Environment Variables

  • GITHUB_PERSONAL_ACCESS_TOKEN - Default token if not provided via CLI
  • HYDRA_CONFIG - Default configuration file path

📂 Directory Structure

./gh-runners/              # Default runner directory
├── machines/
│   ├── 1/                # Runner instance 1
│   │   ├── _diag/        # Diagnostics logs
│   │   ├── _work/        # Job working directory
│   │   ├── config.sh     # Runner configuration
│   │   └── run.sh        # Runner execution script
│   ├── 2/                # Runner instance 2
│   └── .../
└── actions-runner-*.tar.gz  # Downloaded runner package

🔐 Security

Token Requirements

  • Repository runners: Token needs repo scope
  • Organization runners: Token needs admin:org scope
  • Tokens are never stored in configuration files
  • Use environment variables for automation

Best Practices

  1. Never commit tokens to version control
  2. Use read-only tokens when possible
  3. Rotate tokens regularly

📊 Examples

CI/CD Pipeline Setup

# Development environment
hydra create -p development -t $GITHUB_TOKEN -m 2

# Production with specific labels
hydra create -p production -t $GITHUB_TOKEN -l "deploy,production"

# Temporary test runners
hydra create -t $GITHUB_TOKEN -u $REPO_URL -n "test" -m 5
hydra remove -t $GITHUB_TOKEN -u $REPO_URL -n "test" -m 5

Monitoring Script

#!/bin/bash
# Check runner status and alert if offline

STATUS=$(hydra status -p production -t $GITHUB_TOKEN --json)
OFFLINE=$(echo $STATUS | jq '[.[] | select(.status == "offline")] | length')

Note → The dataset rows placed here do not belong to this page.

/-- The eight keys of 30_encoding R88, `BASE` 0x4000. -/
theorem test_decode_rt :
    decode Config.reference (.rt false 0x4000 4 0) = .ok .rdStatus
      ∧ decode Config.reference (.rt true 0x4000 4 3) = .ok (.wrStatus 3)
      ∧ decode Config.reference (.rt false 0x4004 4 0) = .ok .rdControl
      ∧ decode Config.reference (.rt true 0x4004 4 0xF0) = .ok (.wrControl 0xF0)
      ∧ decode Config.reference (.rt false 0x4008 4 0) = .ok .rdWdata
      ∧ decode Config.reference (.rt true 0x4008 4 0x0AAAAAAA) = .ok (.wrWdata 0x0AAAAAAA)
      ∧ decode Config.reference (.rt false 0x400C 4 0) = .ok .rdAddress
      ∧ decode Config.reference (.rt true 0x400C 4 0x0BBBBBBB) = .ok (.wrAddress 0x0BBBBBBB) := by
  refine ⟨?_, ?_, ?_, ?_, ?_, ?_, ?_, ?_⟩ <;> rfl

/-- `ER {0, op, addr, data, wmask}`; V-E1 is the first. -/
theorem test_decode_er :
    decode Config.reference (.er false 0b00 2 0xCC 0b0001) = .ok (.engWrite 2 0xCC 0b0001)
      ∧ decode Config.reference (.er false 0b01 1 0 0) = .ok (.engRead 1 0 0)
      ∧ decode Config.reference (.er false 0b10 0x1234567 0 0) = .ok (.engSearch 0x1234567 0 0)
      ∧ decode Config.reference (.er false 0b11 0 0 0) = .ok (.engStatus 0 0 0) := by
  refine ⟨?_, ?_, ?_, ?_⟩ <;> rfl

/-- Every way a tuple is refused, at the boundary of its check (V-R14, V-R16, 95_test_vectors 3.7). -/
theorem test_decode_refuses :
    decode Config.reference (.rt true 0x4004 2 0xF0) = .error .badRegisterAccess
      ∧ decode Config.reference (.rt false 0x4002 4 0) = .error .badRegisterAccess
      ∧ decode Config.reference (.rt true 0x400E 4 0) = .error .badRegisterAccess
      ∧ decode Config.reference (.rt true 0x3FFF 4 0) = .error .outsideWindow
      ∧ decode Config.reference (.rt true 0x4010 4 0) = .error .outsideWindow
      ∧ decode Config.reference (.er true 0 0 0 0) = .error .inactiveRequest
      ∧ decode Config.reference (.ci 0 0 0 32) = .error .slotTooWide
      ∧ decode { Config.reference with keyW := 8 } (.er false 2 0x100 0 0) = .error .addressTooWide := by
  refine ⟨?_, ?_, ?_, ?_, ?_, ?_, ?_, ?_⟩ <;> rfl

/-- The keys of spec/opcode_table.json at the widths of their formats, and as whole bytes (log 3). -/
theorem test_decodeTableWord :
    decodeTableWord 2 0x2 = some (.tcamSearch 0 0 0) ∧ decodeTableWord 5 0x00 = some .rdStatus
      ∧ decodeTableWord 5 0x1C = some (.wrAddress 0) ∧ decodeTableWord 3 0x3 = some (.engStatus 0 0 0)
      ∧ decodeTableWord 3 0x4 = none ∧ decodeTableWord 5 0x02 = none
      ∧ decodeTableWord 8 0x03 = some (.tcamStatus 0 0 0) ∧ decodeTableWord 8 0x08 = some .rdWdata
      ∧ decodeTableWord 8 0x10 = some (.wrStatus 0) := by decide

/-- The command of a table word is what the very next step runs. -/
theorem test_withFetchWord :
    after State.fsm (step (State.withFetchWord (bench .reg []) 8 0x02)) = some .execute
      ∧ after State.ciState (step (State.withFetchWord (bench .reg []) 8 0x02)) = some .wait
      ∧ after State.ctrlV (step (State.withFetchWord (bench .ci []) 8 0x14)) = some true
      ∧ after State.latOp (step (State.withFetchWord (bench .ci []) 3 0x1)) = some .read := by decide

if [ $OFFLINE -gt 0 ]; then
  echo "Alert: $OFFLINE runners are offline!"
fi

🐛 Troubleshooting

Common Issues

  1. "Invalid GitHub token"

    • Verify token permissions (repo/admin:org scope)
    • Check token expiration
  2. "Runner configuration failed"

    • Check network connectivity
    • Verify GitHub URL format
    • Ensure write permissions in runner directory
  3. "No runners found"

    • Verify runner directory path
    • Check if runners were created successfully
    • Ensure profile name is correct

Debug Mode

# Run with debug logging
DEBUG=* hydra create -t TOKEN -u URL

# Check runner diagnostics (if needed)
cat ./gh-runners/machines/1/_diag/*.log

🤝 Contributing

Contributions are welcome! Please see the main repository for contribution guidelines.

📄 License

Licensed under the Apache License, Version 2.0. See LICENSE for details.